Next step is to use KMeans to determine the number of clusters based on the inertias.  The point at the bend in the curve in chart below determines best number of clusters to used based on the data.  In this case 5 was chosen

In [None]:
#fit the KMeans with results from PCA
from sklearn.cluster import KMeans
wcss=[]
for i in range(1,21):
    kmeans_pca=KMeans(n_clusters=i, init='k-means++', random_state=42)
    kmeans_pca.fit(components)
    wcss.append(kmeans_pca.inertia_)

plt.figure(figsize=(10,8))
plt.plot(range(1,21),wcss,marker='o',linestyle='--')
plt.xlabel('Number of Clusters')
plt.ylabel('KMeans with PCA Clustering')
plt.show()

In [None]:
kmeans_pca = KMeans(n_clusters=5, init='k-means++', random_state=42)
kmeans_pca.fit(components)

This step takes the results of the components in KMeans and combines with the original dataframe to create a dataframe that can be exported for further analysis

In [None]:
df_segm_pca_kmeans = pd.concat([df.reset_index(drop=False),pd.DataFrame(components)],axis=1)
df_segm_pca_kmeans.columns.values[-3:] = ['Component 1', 'Component 2','Component 3']
df_segm_pca_kmeans['Segment KMeans PCA'] = kmeans_pca.labels_
df_segm_pca_kmeans.reset_index()
df_segm_pca_kmeans.head()

Adds a "Segment" column to rename the index numbers to other values.  The values first, second, etc can be named anything we want.

In [None]:
df_segm_pca_kmeans['Segment'] = df_segm_pca_kmeans['Segment KMeans PCA'].map({0:'first', 1:'second',2:'third',3:'fourth',4:
                                                                             'fifth'})

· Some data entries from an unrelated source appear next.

/-! ## Routes -/

/-- RMAP_CONFIG's hash bits of a family (R243). -/
def vrfBits (s : State) (v6 : Bool) : Nat :=
  if v6 then rwField s (.rmap false) 0 7 4 else rwField s (.rmap false) 0 3 0

/-- h bits of VRF hash (R227). -/
def vrfHash (s : State) (h vrf : Nat) : Nat :=
  crc32c (rwField s (.rmap false) 1 31 0) (beBytes 2 vrf) / 2 ^ (32 - h)

/-- Bits of an address. -/
def addrBits (v6 : Bool) : Nat := if v6 then 128 else 32

/-- The map index of a search (R227). -/
def mapIndex (s : State) (v6 : Bool) (vrf addr : Nat) : Nat :=
  let h := vrfBits s v6
  b2n v6 * 2 ^ 11 + vrfHash s h vrf * 2 ^ (11 - h) + addr / 2 ^ (addrBits v6 - (11 - h))

/-- The slices a map entry names (R228). -/
def entrySlices (img : Nat) : List Nat :=
  if bitOf img 14 then [fieldOf img 5 0, fieldOf img 13 8] else [fieldOf img 5 0]

/-- The slice a search goes to (R229). -/
def searchSlice (img a : Nat) : Nat :=
  if bitOf img 14 ∧ a % 2 = 1 then fieldOf img 13 8 else fieldOf img 5 0

/-- The result of a route in the generation of an epoch. -/
def Route.result (r : Route) (epoch : Nat) : Option Nat := if epoch % 2 = 0 then r.r0 else r.r1

/-- The high bits of an n-bit field that a prefix of a length takes. -/
def prefixMask (n len : Nat) : Nat := 2 ^ n - 2 ^ (n - min n len)

/-- Whether a route takes a pair of rows (R226). -/
def Route.isPair (r : Route) : Bool := r.v6 && decide (64 < r.length)

/-- The 80-bit value and mask of the rows of a route: one row, or the even and the odd row of a pair (R225, R226). A mask
bit of 1 is a cell that is compared; family, half and VRF always are. -/
def Route.cells (r : Route) : List (Nat × Nat) :=
  let head := b2n r.v6 * 2 ^ 79 + r.vrf * 2 ^ 64
  let full := prefixMask 80 16
  if r.isPair then
    [(head + r.addr / 2 ^ 64, full + prefixMask 64 64),
     (head + 2 ^ 78 + r.addr % 2 ^ 64, full + prefixMask 64 (r.length - 64))]
  else if r.v6 then [(head + r.addr / 2 ^ 64, full + prefixMask 64 r.length)]
  else [(head + r.addr * 2 ^ 32, full + prefixMask 32 r.length * 2 ^ 32)]

/-- The two key presentations of a search: the first half, and the second half of an IPv6 address (R225, R226). -/
def searchKeys (v6 : Bool) (vrf addr : Nat) : List Nat :=
  let head := b2n v6 * 2 ^ 79 + vrf * 2 ^ 64
  if v6 then [head + addr / 2 ^ 64, head + 2 ^ 78 + addr % 2 ^ 64] else [head + addr * 2 ^ 32]

/-- Whether every row of a route matches (R226). -/
def Route.covers (r : Route) (v6 : Bool) (vrf addr : Nat) : Bool :=
  (r.cells.zip (searchKeys v6 vrf addr)).all (fun p => ((p.1.1 ^^^ p.2) &&& p.1.2) == 0)
    && decide (r.cells.length ≤ (searchKeys v6 vrf addr).length)

/-- The lowest-numbered row that matches and is present in the frame's bank (R230). -/
def firstMatch (epoch : Nat) (v6 : Bool) (vrf addr : Nat) (rs : List Route) : Option Route :=
  rs.find? (fun r => (r.result epoch).isSome && r.covers v6 vrf addr)

/-- The routes of a slice in row order. -/
def sliceRoutes (s : State) (n : Nat) : List Route := mget [] s.routes.slices n

/-- Rows of a route (R226). -/
def rowsOf (v6 : Bool) (len : Nat) : Nat := if v6 && decide (64 < len) then 2 else 1

/-- The group of a tag, 0 to 3 (R235). -/
def groupOf (tag : Nat) : Nat := if 96 < tag then 0 else if 64 < tag then 1 else if 32 < tag then 2 else 3

/-- The rows of a slice's group with its pool (R235; notes/assumptions 141). -/
def groupCap (s : State) (n g : Nat) : Nat := mget 10240 s.routes.caps (4 * n + g)

/-- The first row of a slice's group. -/
def groupBase (s : State) (n g : Nat) : Nat := ((List.range g).map (groupCap s n)).foldl (· + ·) 0

/-- The rows of a list of routes. -/
def rowsIn (rs : List Route) : Nat := (rs.map (fun r => rowsOf r.v6 r.length)).foldl (· + ·) 0

/-- The row numbers of a slice's routes, in row order: of a pair, its even row. -/
def rowNumbers (s : State) (n : Nat) : List (Nat × Route) :=
  (List.range 4).flatMap (fun g =>
    let rs := (sliceRoutes s n).filter (fun r => groupOf r.length == g)
    (rs.zipIdx).map (fun p => (groupBase s n g + rowsIn (rs.take p.2), p.1)))

/-- Whether a row of a route of a slice, or its result, fails parity (R250). -/
def routeBad (s : State) (n : Nat) (r : Route) : Bool :=
  s.badEntries.any (fun k => k / 2 ^ 48 == 2) && (rowNumbers s n).any (fun p => p.2 == r
    && (List.range (rowsOf r.v6 r.length)).any (fun i => badEntry s 2 0 (40960 * n + p.1 + i)))

/-- LOOKUP.RT's destination (R233). -/
def routeValue (epoch slice : Nat) (r : Option Route) : Nat :=
  match r with
  | none => slice * 2 ^ 42
  | some r =>
    let v := (r.result epoch).getD 0
    2 ^ 63 + fieldOf v 21 21 * 2 ^ 60 + fieldOf v 22 22 * 2 ^ 59 + r.length * 2 ^ 48 + slice * 2 ^ 42
      + fieldOf v 42 32 * 2 ^ 21 + fieldOf v 20 0

/-- The instant at which a slice can start a search that reaches it now, and whether that lies within what the pipe's side
allows: 28 core clocks on the slice's own side, 4 from the other (R231). -/
def searchStart (s : State) (pipe slice : Nat) : Nat × Bool :=
  let t := max s.now (mget 0 s.routes.freeAt slice)
  (t, decide (t ≤ s.now + (if pipe / 16 = slice / 32 then 17500 else 2500)))

/-- LOOKUP.RT of a pipe: a is operand a, addr the address (R149, R229 to R233); a slice starts a search every 0.8 core
clocks, and one that cannot start in time is not served (R243, R510). -/
def lookupRt (pipe epoch a : Nat) (v6 : Bool) (addr : Nat) (s : State) : Nat × State :=
  let vrf := fieldOf a 61 48
  let slice := searchSlice (tblGet s epoch 0x03 0 (mapIndex s v6 vrf addr)) a
  let start := searchStart s pipe slice
  if start.2 then
    let r := firstMatch epoch v6 vrf addr (sliceRoutes s slice)
    let bad := match r with
      | some x => routeBad s slice x
      | none => false
    (routeValue epoch slice r + b2n bad * 2 ^ 62,
     { s with routes := { s.routes with
        freeAt := mset 0 s.routes.freeAt slice (start.1 + 500)
        searches := mset 0 s.routes.searches slice ((mget 0 s.routes.searches slice + 1) % 2 ^ 32) } })
  else
    (2 ^ 61, perfEvent { code := 0x018, master := pipe } { s with routes := { s.routes with
        overruns := mset 0 s.routes.overruns slice ((mget 0 s.routes.overruns slice + 1) % 2 ^ 32) } })

/-! ## Next hops -/

/-- A next hop's part of LOOKUP.NH's destination (R247). -/
def nextHopValue (img : Nat) : Nat :=
  fieldOf img 20 20 * 2 ^ 63 + fieldOf img 21 21 * 2 ^ 61 + fieldOf img 22 22 * 2 ^ 60
    + fieldOf img 55 32 * 2 ^ 20 + fieldOf img 19 0

/-- A next hop's image in the generation of an epoch. -/
def nextHop (s : State) (epoch i : Nat) : Nat := tblGet s epoch 0x04 0 i

/-- An ECMP group's image in the generation of an epoch. -/
def ecmpGroup (s : State) (epoch g : Nat) : Nat := tblGet s epoch 0x05 0 g

/-- Members of a group image (R245). -/
def groupCount (img : Nat) : Nat := fieldOf img 9 0

/-- The next-hop index of member j. -/
def groupMember (img j : Nat) : Nat := fieldOf img (147 + 32 * j) (128 + 32 * j)

/-- The parity bit of LOOKUP.NH's destination: a next hop, or a group's header or member, fails parity (R247, R250). -/
def hopParity (s : State) (type idx : Nat) : Nat := b2n (badEntry s type 0 idx) * 2 ^ 62

/-- LOOKUP.NH: the reference and the hash (R149, R246, R247). -/
def lookupNh (s : State) (epoch ref hash : Nat) : Nat :=
  if bitOf ref 20 then
    let g := ecmpGroup s epoch (ref % 2 ^ 16)
    let n := groupCount g
    if n = 0 then hopParity s 5 (ref % 2 ^ 16)
    else
      let j := hash % 2 ^ 32 * n / 2 ^ 32
      nextHopValue (nextHop s epoch (groupMember g j)) + j * 2 ^ 44
        + (hopParity s 5 (ref % 2 ^ 16) ||| hopParity s 4 (groupMember g j))
  else nextHopValue (nextHop s epoch (ref % 2 ^ 20)) + hopParity s 4 (ref % 2 ^ 20)

/-! ## Flow counters -/

/-- COUNT: one packet and its bytes (R518); none is counted while PD13 is off (R531). -/
def countFlow (i len : Nat) (s : State) : State :=
  let c := mget (0, 0) s.flows i
  if ¬ domainOn s 13 then s else { s with flows := mset (0, 0) s.flows i ((c.1 + 1) % 2 ^ 64, (c.2 + len) % 2 ^ 64) }

end Sys2Proof.Machine
end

Creates a correlation matrix to show the relationsips between all of the various features.

In [None]:
import matplotlib.pyplot as plt

df_merged = df_segm_pca_kmeans
#plt.matshow(df_merged.corr())
#plt.show()

f = plt.figure(figsize=(19, 15))
plt.matshow(df_merged.corr(), fignum=f.number)
plt.xticks(range(df_merged.shape[1]), df_merged.columns, fontsize=14, rotation=90)
plt.yticks(range(df_merged.shape[1]), df_merged.columns, fontsize=14)
cb = plt.colorbar()
cb.ax.tick_params(labelsize=14)
plt.title('Correlation Matrix', fontsize=8);

The results dataframe is merged back with the original dataframe to bring the school code back in for future integration

In [None]:
df2 = df_merged.merge(df)
df2.head()

Step to bring in information about schools to add School Name, Lat, Long and other features of a school

In [None]:
GeoCodeData = pd.read_excel(r'C:\Users\ted\Viztric Dropbox\Ted Corbett\Gates - Charter Assessment Analytics\Data\School and Demographic Data\School and Demographic Dimension - GeoCoded.xlsx')
GeoCodeData.head()  

Create a smaller dataframe to only bring in relevant values to merge 

In [None]:
GeoCodeData_local_thin = GeoCodeData[['SchoolCode','School Name','Lat','Lon']]

Merge the Cluster dataset with the GeoCodeData to create a complete list per school

In [None]:
df_kmeans_pca_geo = df2.merge(GeoCodeData_local_thin, left_on='School Code', right_on='SchoolCode', how='inner')
df_kmeans_pca_geo.head()

Export the final dataframe to a csv to be used for Tableau

In [None]:
df_kmeans_pca_geo.to_csv('df_kmeans_pca_geo.csv')